# History of old transit motor home



## 124189 (Jun 2, 2009)

This may not be right forum but is my best guess. I have bought an old FORD TRANSIT 1987 80 POPULAR HI-TOP REG NO WXA 884 but have no conversion model details so unable to join Caravan Club. It was reg previously by owner with C.C. so I have given them full details plus previous owners details hoping they will find a Model No.
Is there any other way to find this out note this has a private REG No.
Any help greatly received. WATTON


----------



## bognormike (May 10, 2005)

Hello Watton

I've moved it to Classic Motorhomes forum. Seems best?

I'm somewhat confused as to why the CC need the 'van details, or is it for Breakdown or general insurance?


----------



## 124189 (Jun 2, 2009)

*HISTORY OF MOTOR HOME*

That is what they ask for on application form for everyone, possibly don't want unknowns on their sites but as ALL campers are friendly it can't be any members from here. WATTON


----------



## bognormike (May 10, 2005)

I'd be inclined to put general details only, they are not using it for anything other than their own statistics.

Didn't realise that CC wanted your van details now?


----------



## 124189 (Jun 2, 2009)

Form won't let you, kicks you back and asks again? WATTON


----------



## 101578 (Oct 28, 2006)

So why do you want to join them?
Surely the fact you bought a motorhome gives you the freedom of wildcamping?

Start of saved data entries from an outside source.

/-- The outlier records of a vcvt.o (R65, R66, R161): of each Active lane in order, and of each of its destination elements in
order, that is converted and overflows; with the index that its base, lane and element give, and its source value. -/
def outliers (s : State) (g : GKey) (e : Nat) (x : LArgs) : List OlRec :=
  let S := x.cvSrc
  let T := x.ty
  let p := x.cvPart
  let base : Word :=
    if x.bk = .window then ((s.head g e).snapS.get 0 (16 + (x.b.extractLsb' 0 4).toNat)).setWidth 32 else x.b.signExtend 32
  (List.range 32).flatMap fun l =>
    if (active s g e x).getLsbD l then
      (List.range T.elems).filterMap fun i =>
        let src : Option Nat :=
          if T.elems ≤ S.elems then some (p * T.elems + i)
          else if p * S.elems ≤ i ∧ i < (p + 1) * S.elems then some (i - p * S.elems) else none
        src.bind fun j =>
          let v := readEl S (elGet S.width (s.laneVal g S x.va.toNat l) j)
          if isOutlier T x.rm v then
            some { index := base + BitVec.ofNat 32 (l * T.elems + i), value := BitVec.ofNat 32 (roundTo fmtF32 .rne false v)
                   lane := l, e, blk := s.head g e, word := laneWord (.vcvtO x), active := active s g e x }
          else none
    else []

/-- The state after records have been appended to a group's list one after the other, if none of them has to wait or faults
(R66, R67). -/
def appended (s : State) (g : GKey) : List OlRec → Option State
  | [] => some s
  | r :: rs =>
    if s.olBehind g r then none
    else match s.olAppend g r.e true r.index r.value none with
      | (s, .done) => appended s g rs
      | _ => none

/-- Each element of `r` is a function of the elements of the operands. -/
def Each (t : Ty) (f : Nat → Nat → Nat → Nat) (a b c r : Nat) : Prop :=
  ∀ k, k < t.elems → elGet t.width r k = f (elGet t.width a k) (elGet t.width b k) (elGet t.width c k) % 2 ^ t.width

/-! ## Integers, logic, shifts and bit fields -/

/-- The result of an integer lane instruction on the lane values of va, b, vc and its old destination (R152,
R153, R154, R159). -/
inductive IntLane : Instr → LArgs → (Nat → Nat → Nat → Nat → Nat → Prop) → Prop where
  | vadd x : IntLane (.vadd x) x fun a b c _ r =>
      Each x.ty (fun a b _ => fitInt x.ty x.sat (elInt x.ty a + elInt x.ty b)) a b c r
  | vsub x : IntLane (.vsub x) x fun a b c _ r =>
      Each x.ty (fun a b _ => fitInt x.ty x.sat (elInt x.ty a - elInt x.ty b)) a b c r
  | vmul x : IntLane (.vmul x) x fun a b c _ r =>
      Each x.ty (fun a b _ => fitInt x.ty x.sat (elInt x.ty a * elInt x.ty b)) a b c r
  | vmulh x : IntLane (.vmulh x) x fun a b c _ r =>
      Each x.ty (fun a b _ => wrapInt x.ty.width (elInt x.ty a * elInt x.ty b / 2 ^ x.ty.width)) a b c r
  | vmad x : IntLane (.vmad x) x fun a b c _ r =>
      Each x.ty (fun a b c => fitInt x.ty x.sat (elInt x.ty a * elInt x.ty b + elInt x.ty c)) a b c r
  | vmin x : IntLane (.vmin x) x fun a b c _ r =>
      Each x.ty (fun a b _ => if elInt x.ty b < elInt x.ty a then b else a) a b c r
  | vmax x : IntLane (.vmax x) x fun a b c _ r =>
      Each x.ty (fun a b _ => if elInt x.ty a < elInt x.ty b then b else a) a b c r
  | vabs x : IntLane (.vabs x) x fun a b c _ r =>
      Each x.ty (fun a _ _ => fitInt x.ty x.sat (if elInt x.ty a < 0 then -elInt x.ty a else elInt x.ty a)) a b c r
  | vneg x : IntLane (.vneg x) x fun a b c _ r =>
      Each x.ty (fun a _ _ => fitInt x.ty x.sat (-elInt x.ty a)) a b c r
  | vand x : IntLane (.vand x) x fun a b c _ r => Each x.ty (fun a b _ => a &&& b) a b c r
  | vor x : IntLane (.vor x) x fun a b c _ r => Each x.ty (fun a b _ => a ||| b) a b c r
  | vxor x : IntLane (.vxor x) x fun a b c _ r => Each x.ty (fun a b _ => a ^^^ b) a b c r
  | vandn x : IntLane (.vandn x) x fun a b c _ r => Each x.ty (fun a b _ => a &&& (2 ^ x.ty.width - 1 - b)) a b c r
  | vnot x : IntLane (.vnot x) x fun a b c _ r => Each x.ty (fun a _ _ => 2 ^ x.ty.width - 1 - a) a b c r
  | vshl x : IntLane (.vshl x) x fun a b c _ r => Each x.ty (fun a b _ => a <<< (b % x.ty.width)) a b c r
  | vshr x : IntLane (.vshr x) x fun a b c _ r => Each x.ty (fun a b _ => a >>> (b % x.ty.width)) a b c r
  | vsar x : IntLane (.vsar x) x fun a b c _ r => Each x.ty (fun a b _ =>
      wrapInt x.ty.width (sInt x.ty.width a / 2 ^ (b % x.ty.width))) a b c r
  | vpopc x : IntLane (.vpopc x) x fun a b c _ r =>
      Each x.ty (fun a _ _ => (List.range x.ty.width).countP fun i => a.testBit i) a b c r
  | vclz x : IntLane (.vclz x) x fun a b c _ r => Each x.ty (fun a _ _ =>
      ((List.range x.ty.width).find? fun i => a.testBit (x.ty.width - 1 - i)).getD x.ty.width) a b c r
  | vbfx x : IntLane (.vbfx x) x fun a _ _ _ r =>
      let p := (x.ext.extractLsb' 0 5).toNat
      let n := (x.ext.extractLsb' 5 5).toNat + 1
      ∀ k, k < 32 → r.testBit k =
        if k < n then a.testBit (p + k) else x.ty == .i32 && a.testBit (p + n - 1)
  | vbfi x : IntLane (.vbfi x) x fun a _ _ d r =>
      let p := (x.ext.extractLsb' 0 5).toNat
      let n := (x.ext.extractLsb' 5 5).toNat + 1
      ∀ k, k < 32 → r.testBit k = if p ≤ k ∧ k < p + n then a.testBit (k - p) else d.testBit k
  | vdot4 x : IntLane (.vdot4 x) x fun a b c _ r =>
      let w : Ty := if x.ty = .i8 then .i32 else .n32
      let p (k : Nat) : Int := elInt x.ty (elGet 8 a k) * elInt x.ty (elGet 8 b k)
      r = fitInt w x.sat (elInt w c + p 0 + p 1 + p 2 + p 3)

/-! ## Floats -/

/-- The result of a float lane instruction of fixed latency (R154, R156, R158, R159); the elements are read in the
format of their type, and each result is rounded once. -/
inductive FloatLane : Instr → LArgs → (Nat → Nat → Nat → Nat → Prop) → Prop where
  | vfadd x : FloatLane (.vfadd x) x (Each x.ty fun a b _ =>
      roundTo (Ty.fmt x.ty) x.rm x.sat (addNum x.rm (readFloat (Ty.fmt x.ty) a) (readFloat (Ty.fmt x.ty) b)))
  | vfsub x : FloatLane (.vfsub x) x (Each x.ty fun a b _ =>
      roundTo (Ty.fmt x.ty) x.rm x.sat (addNum x.rm (readFloat (Ty.fmt x.ty) a) (readFloat (Ty.fmt x.ty) b).negate))
  | vfmul x : FloatLane (.vfmul x) x (Each x.ty fun a b _ =>
      roundTo (Ty.fmt x.ty) x.rm x.sat (mulNum (readFloat (Ty.fmt x.ty) a) (readFloat (Ty.fmt x.ty) b)))
  | vffma x : FloatLane (.vffma x) x (Each x.ty fun a b c => roundTo (Ty.fmt x.ty) x.rm x.sat
      (addNum x.rm (mulNum (readFloat (Ty.fmt x.ty) a) (readFloat (Ty.fmt x.ty) b)) (readFloat (Ty.fmt x.ty) c)))
  | vfmin x : FloatLane (.vfmin x) x (Each x.ty fun a b _ => minF (Ty.fmt x.ty) false a b)
  | vfmax x : FloatLane (.vfmax x) x (Each x.ty fun a b _ => minF (Ty.fmt x.ty) true a b)
  | vfabs x : FloatLane (.vfabs x) x (Each x.ty fun a _ _ => a % 2 ^ (x.ty.width - 1))
  | vfneg x : FloatLane (.vfneg x) x (Each x.ty fun a _ _ => a ^^^ 2 ^ (x.ty.width - 1))
  | vfsign x : FloatLane (.vfsign x) x (Each x.ty fun a b _ =>
      a % 2 ^ (x.ty.width - 1) + b / 2 ^ (x.ty.width - 1) * 2 ^ (x.ty.width - 1))
  | vfclass x : FloatLane (.vfclass x) x (Each x.ty fun a _ _ => classF (Ty.fmt x.ty) a)
  | vmov x : FloatLane (.vmov x) x (Each x.ty fun _ b _ => b)
  | vdot2 x : FloatLane (.vdot2 x) x (fun a b c r =>
      let p (k : Nat) : Machine.Num := mulNum (readFloat (Ty.fmt x.ty) (elGet 16 a k)) (readFloat (Ty.fmt x.ty) (elGet 16 b k))
      r = roundTo fmtF32 x.rm x.sat (addNum x.rm (addNum x.rm (p 0) (p 1)) (readFloat fmtF32 c)))

/-! ## Masks -/

/-- The bit that a compare or a mask instruction writes in a lane, by the lane values of va and b and by the masks it
names (R155, R158, R163). -/
inductive MaskLane (s : State) (g : GKey) (e : Nat) :
    Instr → LArgs → Bool → ((Nat → Nat) → (Nat → Nat) → Nat → Bool) → Prop where
  | vcmp (c : BitVec 6) x : MaskLane s g e (.vcmp c x) x false fun a b l =>
      let p := elInt x.ty (a l)
      let q := elInt x.ty (b l)
      match c.toNat with
      | 0 => decide (p = q) | 1 => decide (p ≠ q) | 2 => decide (p < q) | 3 => decide (p ≤ q) | 4 => decide (q < p)
      | _ => decide (q ≤ p)
  | vfcmp (c : BitVec 6) x : MaskLane s g e (.vfcmp c x) x true fun a b l =>
      let p := readFloat fmtF32 (a l)
      let q := readFloat fmtF32 (b l)
      let nan := decide (p = .nan) || decide (q = .nan)
      let lt := ltNum false p q
      let gt := ltNum false q p
      match c.toNat with
      | 0 => !nan && !lt && !gt | 1 => nan || lt || gt | 2 => lt | 3 => !nan && !gt | 4 => gt | 5 => !nan && !lt
      | 6 => nan | _ => !nan
  | mand x : MaskLane s g e (.mand x) x false fun _ _ l =>
      (s.getM g (s.head g e).mask x.va.toNat).getLsbD l && (s.getM g (s.head g e).mask (x.b.extractLsb' 0 4).toNat).getLsbD l
  | mor x : MaskLane s g e (.mor x) x false fun _ _ l =>
      (s.getM g (s.head g e).mask x.va.toNat).getLsbD l || (s.getM g (s.head g e).mask (x.b.extractLsb' 0 4).toNat).getLsbD l
  | mxor x : MaskLane s g e (.mxor x) x false fun _ _ l =>
      (s.getM g (s.head g e).mask x.va.toNat).getLsbD l != (s.getM g (s.head g e).mask (x.b.extractLsb' 0 4).toNat).getLsbD l
  | mandn x : MaskLane s g e (.mandn x) x false fun _ _ l =>
      (s.getM g (s.head g e).mask x.va.toNat).getLsbD l && !(s.getM g (s.head g e).mask (x.b.extractLsb' 0 4).toNat).getLsbD l
  | mnot x : MaskLane s g e (.mnot x) x false fun _ _ l => !(s.getM g (s.head g e).mask x.va.toNat).getLsbD l
  | mmov x : MaskLane s g e (.mmov x) x false fun _ _ l => (s.getM g (s.head g e).mask x.va.toNat).getLsbD l
  | msetMask x : MaskLane s g e (.msetMask x) x false fun _ _ _ => true
  | mfirst x : MaskLane s g e (.mfirst x) x false fun _ _ l =>
      let m := s.getM g (s.head g e).mask x.va.toNat &&& active s g e x
      m.getLsbD l && (List.range l).all fun k => !m.getLsbD k

/-! ## Results that return later -/

/-- The value that an outstanding result holds for a register in a lane. -/
def held (o : Outst) (n l : Nat) : Word :=
  ((((o.v.find? fun p => p.1 == n).elim [] (·.2)).find? fun p => p.1 == l).elim 0 (·.2))
/-- The lane value under a type that an outstanding result holds (R39). -/
def heldVal (o : Outst) (t : Ty) (n l : Nat) : Nat :=
  if t.is64 then (held o n l).toNat + (held o (n + 1) l).toNat * 2 ^ 32 else (held o n l).toNat

/-- The value of a variable-latency instruction in a lane, by the values of va, b and vc in all lanes and the Active
lanes (R157, R164 to R167). -/
inductive SlowLane : Instr → LArgs → Bool → (Word → (Nat → Nat) → (Nat → Nat) → (Nat → Nat) → Nat → Nat → Prop) → Prop where
  | vfdiv x : SlowLane (.vfdiv x) x true fun _ a b c l r => Each x.ty (fun a b _ =>
      divF (Ty.fmt x.ty) x.rm x.sat (readFloat (Ty.fmt x.ty) a) (readFloat (Ty.fmt x.ty) b)) (a l) (b l) (c l) r
  | vfsqrt x : SlowLane (.vfsqrt x) x true fun _ a b c l r =>
      Each x.ty (fun a _ _ => sqrtF (Ty.fmt x.ty) x.rm x.sat (readFloat (Ty.fmt x.ty) a)) (a l) (b l) (c l) r
  | vfrcp x : SlowLane (.vfrcp x) x true fun _ a b c l r => Each x.ty (fun a _ _ =>
      divF (Ty.fmt x.ty) x.rm x.sat (.fin false 1 0) (readFloat (Ty.fmt x.ty) a)) (a l) (b l) (c l) r
  | vfrsq x : SlowLane (.vfrsq x) x true fun _ a b c l r =>
      Each x.ty (fun a _ _ => rsqrtF (Ty.fmt x.ty) x.rm x.sat (readFloat (Ty.fmt x.ty) a)) (a l) (b l) (c l) r
  | vfexp2 x : SlowLane (.vfexp2 x) x true fun _ a b c l r =>
      Each x.ty (fun a _ _ => exp2F (Ty.fmt x.ty) x.rm x.sat (readFloat (Ty.fmt x.ty) a)) (a l) (b l) (c l) r
  | vflog2 x : SlowLane (.vflog2 x) x true fun _ a b c l r =>
      Each x.ty (fun a _ _ => log2F (Ty.fmt x.ty) x.rm x.sat (readFloat (Ty.fmt x.ty) a)) (a l) (b l) (c l) r
  | vshfl x : SlowLane (.vshfl x) x false fun m a b c l r =>
      r = if b l % 2 ^ 32 < 32 ∧ m.getLsbD (b l % 2 ^ 32) = true then a (b l % 2 ^ 32) else c l
  | vbcast x : SlowLane (.vbcast x) x false fun m a b c l r =>
      r = if b l % 2 ^ 32 < 32 ∧ m.getLsbD (b l % 2 ^ 32) = true then a (b l % 2 ^ 32) else c l
  | vrot x : SlowLane (.vrot x) x false fun m a b c l r =>
      r = if m.getLsbD ((l + b l) % 32) then a ((l + b l) % 32) else c l
  | vred op x : SlowLane (.vred op x) x false fun m a _ _ _ r => ∀ k, k < x.ty.elems →
      some (elGet x.ty.width r k) = (tree (redOp op.toNat x) ((List.range 32).map fun j =>
        if m.getLsbD j then some (elGet x.ty.width (a j) k) else none)).map (· % 2 ^ x.ty.width)
  | vscan op x : SlowLane (.vscan op x) x false fun m a _ _ l r => ∀ k, k < x.ty.elems →
      elGet x.ty.width r k = ((tree (redOp op.toNat x) ((List.range 32).map fun j =>
        if m.getLsbD j && (if x.ext.getLsbD 0 then decide (j < l) else decide (j ≤ l))
        then some (elGet x.ty.width (a j) k) else none)).getD (redIdentity op.toNat x.ty)) % 2 ^ x.ty.width

/-! ## The sequencer -/

/-- A well-formed matrix word whose turn it is in a sequencer outside ordered mode, which names existing registers and has
no earlier word in execution. -/
structure SeqReady (s : State) (b : BKey) (i : Instr) : Prop where
  turn : s.turn = .seq b
  formed : WellFormed i = true
  regs : mRegsOk i = true
  seq : (s.block b).seq.isSome = true
  plain : s.seqOrdered b = false
  alone : (s.seq b).exec = []

/-- The rows and columns of an accumulator as a matrix instruction computes them (R71): the old value and the products
of the row's activations with the tile's column, summed exactly and rounded once, or of INT32 wrapped. -/
def accValue (isInt : Bool) (wt at_ : Ty) (w a : Nat → Nat) (old : Word) : Word :=
  let ps := (List.range 64).map fun k => mulNum (readEl wt (w k)) (readEl at_ (a k))
  if isInt then old + BitVec.ofInt 32 (ps.foldl (fun z p => z + scaled 0 p) 0)
  else BitVec.ofNat 32 (roundTo fmtF32 .rne false (sumNum (readFloat fmtF32 old.toNat :: ps)))

end Sys2Proof.Terms
end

Have you thought how often you will need them/
We haven't joined as we feel that we can call in to a lot of sites that aren't run by the various clubs and they will let us use the emptying facilities/fill up water for a small fee.
It's up to you though.
Happy motorhoming, love the old transits!. 8)


----------



## 124189 (Jun 2, 2009)

Hi Leaky, You could be right. I was recommended to join C.C. to get discounts, good choice of cheap sites with dog friendly areas, I have three and good facilities. Might try putting in a known model but will have to look out for C.C. Police. WATTON


----------



## bognormike (May 10, 2005)

Watton

if you tick the "considering purchase" button, you can go through without putting details :wink:


----------



## 124189 (Jun 2, 2009)

Bognormike.
Good idea will do that now Thanks WATTON


----------



## 124189 (Jun 2, 2009)

Bognormike.
Thanks again, I am now a member but will still look out for C.C. Police WATTON


----------



## Carl_n_Flo (May 10, 2005)

Hi Watton

Out of interest - can you post a picture of your waggon so that we can try to identify it please?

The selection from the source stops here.